(Saved data entries)

Content starts

/-! ### Sponge -/

/-- P2, command 2, from a context with non-zero words. -/
theorem test_init : contextAfter (exec (.init 0 [])
      { ctx := { words := Vector.replicate 12 7, dptr := 96, phase := .squeezing }, cmd := [], rsp := [], index := 0 }) =
    some { words := Vector.replicate 12 0, dptr := 32, phase := .absorbing } := by decide
/-- P4, records 3 to 5: operand before length. -/
theorem test_init_faults : answer (exec (.init 1 []) (small .uninit 0 [])) = some [2, 0, 0, 0] ∧
    answer (exec (.init 0 [0x11, 0x22]) (small .uninit 0 [])) = some [3, 0, 0, 0] ∧
    answer (exec (.init 1 [0x33, 0x44]) (small .uninit 0 [])) = some [2, 0, 0, 0] := by decide
/-- P2, command 4: ten bytes at the cursor, little-endian in the words, and the cursor at 42. -/
theorem test_inject : contextAfter (exec (.inject 0 [1, 2, 3, 4, 5, 6, 7, 8, 9, 10]) (small .absorbing 32 [])) =
    some { words := #v[0, 0, 0, 0, 0x0807060504030201, 0x0A09, 0, 0, 0, 0, 0, 0], dptr := 42, phase := .absorbing } := by
  decide
/-- V-H2 and P2 under `CFG_I`: 65 bytes leave the 65th at offset 32, over the first byte of the block before, and the
cursor at 33. -/
theorem test_absorb_block : ((absorb cfgI (List.replicate 64 2 ++ [0x41]) freshContext).map
      fun c => (c.dptr, c.words[4], c.words[11])) =
    some (33, 0x0202020202020241, 0x0202020202020202) := by decide +kernel
/-- P2, command 6, and P4, record 14. -/
theorem test_flip : contextAfter (exec (.flip 0 []) (small .absorbing 33 [])) =
      some { words := Vector.replicate 12 0, dptr := 96, phase := .squeezing } ∧
    answer (exec (.flip 0 [0x99]) (small .absorbing 33 [])) = some [3, 0, 0, 0] ∧
    answer (exec (.flip 0 []) (small .squeezing 96 [])) = some [4, 0, 0, 0] := by decide
/-- P2, commands 1, 8, 9 and P4, record 10: the phase is checked last. -/
theorem test_phases : answer (exec (.extract 0 8) (small .uninit 0 [])) = some [4, 0, 0, 0] ∧
    answer (exec (.inject 0 [0xAA]) (small .squeezing 96 [])) = some [4, 0, 0, 0] ∧
    answer (exec (.extract 0 0) (small .squeezing 96 [])) = some [0, 0, 0, 0] ∧
    answer (exec (.extract 5 0) (small .uninit 0 [])) = some [2, 0, 0, 0] := by decide
/-- EXTRACT inside a window: the bytes at the cursor, first squeezed first. -/
theorem test_extract : answer (exec (.extract 0 3)
      { ctx := { words := #v[9, 9, 9, 9, 0x0807060504030201, 0, 0, 0, 0, 0, 0, 0], dptr := 33, phase := .squeezing }
        cmd := [], rsp := [], index := 0 }) = some [0, 0, 3, 0, 2, 3, 4] := by decide
/-- V-H3 under `CFG_I`: 65 bytes after FLIP leave the cursor at 33, 64 at 96, none at 96. -/
theorem test_squeeze_cursor : ((squeeze cfgI 64 (flipContext freshContext)).map fun r => r.2.dptr) = some 96 ∧
    ((squeeze cfgI 65 (flipContext freshContext)).map fun r => r.2.dptr) = some 33 ∧
    ((squeeze cfgI 0 (flipContext freshContext)).map fun r => r.2.dptr) = some 96 := by decide +kernel

/-! ### The step, the ports and reset -/

/-- P4, records 1 and 12: the record is off the port, one response is on the other. -/
theorem test_step : step (small .uninit 0 [0x00, 0, 0, 0, 0x20, 0, 0, 0]) = .next
      { ctx := { words := Vector.replicate 12 0, dptr := 0, phase := .uninit }
        cmd := [0x20, 0, 0, 0], rsp := [⟨.fault .illegalOpcode, []⟩], index := 1 } ∧
    answer (step (small .uninit 0 [0x20, 0, 0, 0])) = some [0, 0, 0, 0] := ⟨rfl, by decide⟩
/-- `fadd 1, 2` as the first command after reset: P4, record 15. -/
theorem test_step_fetchWord : answer (step (State.reset.withFetchWord 32 0x00100001)) =
      some [0, 0, 8, 0, 0, 0, 0, 0, 0, 0, 0, 0] ∧
    answer (step (sendBytes [1, 0, 16, 0, 1, 0, 0, 0, 0, 0, 0, 0, 2, 0, 0, 0, 0, 0, 0, 0] State.reset)) =
      some [0, 0, 8, 0, 3, 0, 0, 0, 0, 0, 0, 0] := by decide
/-- P2, command 1: EXTRACT before INIT. -/
theorem test_reset : answer (step (sendBytes [0x23, 0x00, 0x08, 0x00] (hostReset (small .squeezing 40 [1])))) =
    some [4, 0, 0, 0] := by decide
/-- V-S8's first lines as text (`30_encoding.md` R54). -/
theorem test_assembler : programBytes "init ; start\nextract 300\ninject hex\"AABB\"\nfadd 1, 0x2" =
    some [0x20, 0, 0, 0, 0x23, 0, 0x2C, 0x01, 0x21, 0, 2, 0, 0xAA, 0xBB,
      1, 0, 16, 0, 1, 0, 0, 0, 0, 0, 0, 0, 2, 0, 0, 0, 0, 0, 0, 0] := by decide

/-! ### Witnesses: an input that meets the hypotheses of each statement that has some -/

/-- The shortest and a faulting record, a round index and an EXTRACT of the longest length. -/
theorem witness_DecodeOfEncode : (Instr.init 0 []).Encodable ∧ (Instr.fadd 9 [1]).Encodable ∧
    (Instr.round 6 (List.replicate 96 0)).Encodable ∧ (Instr.extract 0 0xFFFF).Encodable := by decide

theorem witness_EncodeOfDecode : decode [0x21, 0, 1, 0, 0x77, 0x22] = .command (.inject 0 [0x77]) [0x22] := by decide

theorem witness_StreamDecodesRecordByRecord :
    ∀ i ∈ [Instr.init 0 [], .inject 0 [1, 2], .flip 0 [], .extract 0 5], i.Encodable := by decide

theorem witness_StepRunsDecodedCommand :
    decode (small .absorbing 32 [0x22, 0, 0, 0, 0x20]).cmd = .command (.flip 0 []) [0x20] := by decide

/-- EXTRACT, which has no payload, and an unassigned opcode, which has one. -/
theorem witness_StepConsumesOneRecord :
    (∃ t, step (small .uninit 0 [0x23, 0, 4, 0, 0x20]) = .next t) ∧
    (∃ t, step (small .uninit 0 [0xFF, 0, 1, 0, 0xAA]) = .next t) := ⟨⟨_, rfl⟩, ⟨_, rfl⟩⟩

/-- The neighbours `0x00` and `0x24` of the assigned opcodes, without and with a payload. -/
theorem witness_UnassignedOpcodeFaults :
    ((0x00 : Byte) ∉ ([0x01, 0x02, 0x03, 0x04, 0x10, 0x11, 0x12, 0x13, 0x14, 0x15, 0x16, 0x20, 0x21, 0x22, 0x23] : List Byte) ∧
      ([] : List Byte).length = (0x00 : Byte).toNat + 256 * (0x00 : Byte).toNat ∧
      (small .uninit 0 [0, 0, 0, 0, 7]).cmd = 0x00 :: 0x00 :: 0x00 :: 0x00 :: [] ++ [7]) ∧
    ((0x24 : Byte) ∉ ([0x01, 0x02, 0x03, 0x04, 0x10, 0x11, 0x12, 0x13, 0x14, 0x15, 0x16, 0x20, 0x21, 0x22, 0x23] : List Byte) ∧
      ([5, 6] : List Byte).length = (0x02 : Byte).toNat + 256 * (0x00 : Byte).toNat ∧
      (small .uninit 0 [0x24, 0, 2, 0, 5, 6]).cmd = 0x24 :: 0x00 :: 0x02 :: 0x00 :: [5, 6] ++ []) := by decide

/-- No byte; three bytes; a payload one byte short. -/
theorem witness_PartialRecordIsRefused :
    (small .uninit 0 []).cmd = [] ∧
    (0 < (small .uninit 0 [0x20, 0, 0]).cmd.length ∧ (small .uninit 0 [0x20, 0, 0]).cmd.length < 4) ∧
    ((small .uninit 0 [0x21, 0, 2, 0, 1]).cmd = 0x21 :: 0x00 :: 0x02 :: 0x00 :: [1] ∧ (0x21 : Byte) ≠ 0x23 ∧
      ([1] : List Byte).length < (0x02 : Byte).toNat + 256 * (0x00 : Byte).toNat) := by decide

/-- One command for each fault; the round index 7 and the length 15 are the first not allowed. -/
theorem witness_FaultsByCommand :
    faultOf (.ark2 7 []) .uninit = some .illegalOperand ∧
    faultOf (.fadd 0 (List.replicate 15 0)) .uninit = some .badLength ∧
    faultOf (.inject 0 []) .squeezing = some .illegalState ∧ faultOf (.flip 0 []) .uninit = some .illegalState ∧
    faultOf (.extract 0 1) .absorbing = some .illegalState := by decide

/-- Every one of the fifteen commands, with the cursor at its bound. -/
theorem witness_EveryLegalCommandCompletes :
    (faultOf (.fadd 0 (List.replicate 16 0)) .uninit = none ∧ faultOf (.fsub 0 (List.replicate 16 0)) .uninit = none ∧
      faultOf (.fmul 0 (List.replicate 16 0)) .uninit = none ∧ faultOf (.fred 0 (List.replicate 16 0)) .uninit = none) ∧
    (faultOf (.mds 0 (List.replicate 96 0)) .uninit = none ∧ faultOf (.ark1 6 (List.replicate 96 0)) .uninit = none ∧
      faultOf (.ark2 0 (List.replicate 96 0)) .uninit = none ∧ faultOf (.sbox 0 (List.replicate 96 0)) .uninit = none ∧
      faultOf (.isbox 0 (List.replicate 96 0)) .uninit = none ∧
      faultOf (.round 6 (List.replicate 96 0)) .uninit = none ∧
      faultOf (.perm 0 (List.replicate 96 0)) .uninit = none) ∧
    (faultOf (.init 0 []) .squeezing = none ∧ faultOf (.inject 0 [1]) .absorbing = none ∧
      faultOf (.flip 0 []) .absorbing = none ∧ faultOf (.extract 0 1) .squeezing = none) ∧
    (small .squeezing 96 []).ctx.dptr.toNat ≤ 96 := by decide

theorem witness_FaultChangesNoState :
    ∃ t, step (small .uninit 0 [0x22, 0, 0, 0]) = .next t ∧
      t.rsp = (small .uninit 0 [0x22, 0, 0, 0]).rsp ++ [⟨.fault .illegalState, []⟩] ∧
      (⟨.fault .illegalState, []⟩ : Response).status ≠ .ok := ⟨_, rfl, rfl, by decide⟩

theorem witness_OneResponsePerCommand : ∃ t, step (small .absorbing 95 [0x22, 0, 0, 0]) = .next t := ⟨_, rfl⟩

theorem witness_StepKeepsResponsesOk :
    ResponsesOk (small .absorbing 95 [0x22, 0, 0, 0]) ∧ ∃ t, step (small .absorbing 95 [0x22, 0, 0, 0]) = .next t :=
  ⟨fun r h => absurd h (by simp [small]), _, rfl⟩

Content ends

If a line in the entries contains "commands", copy it.

/-- P2, commands 1, 8, 9 and P4, record 10: the phase is checked last. -/
/-- Every one of the fifteen commands, with the cursor at its bound. -/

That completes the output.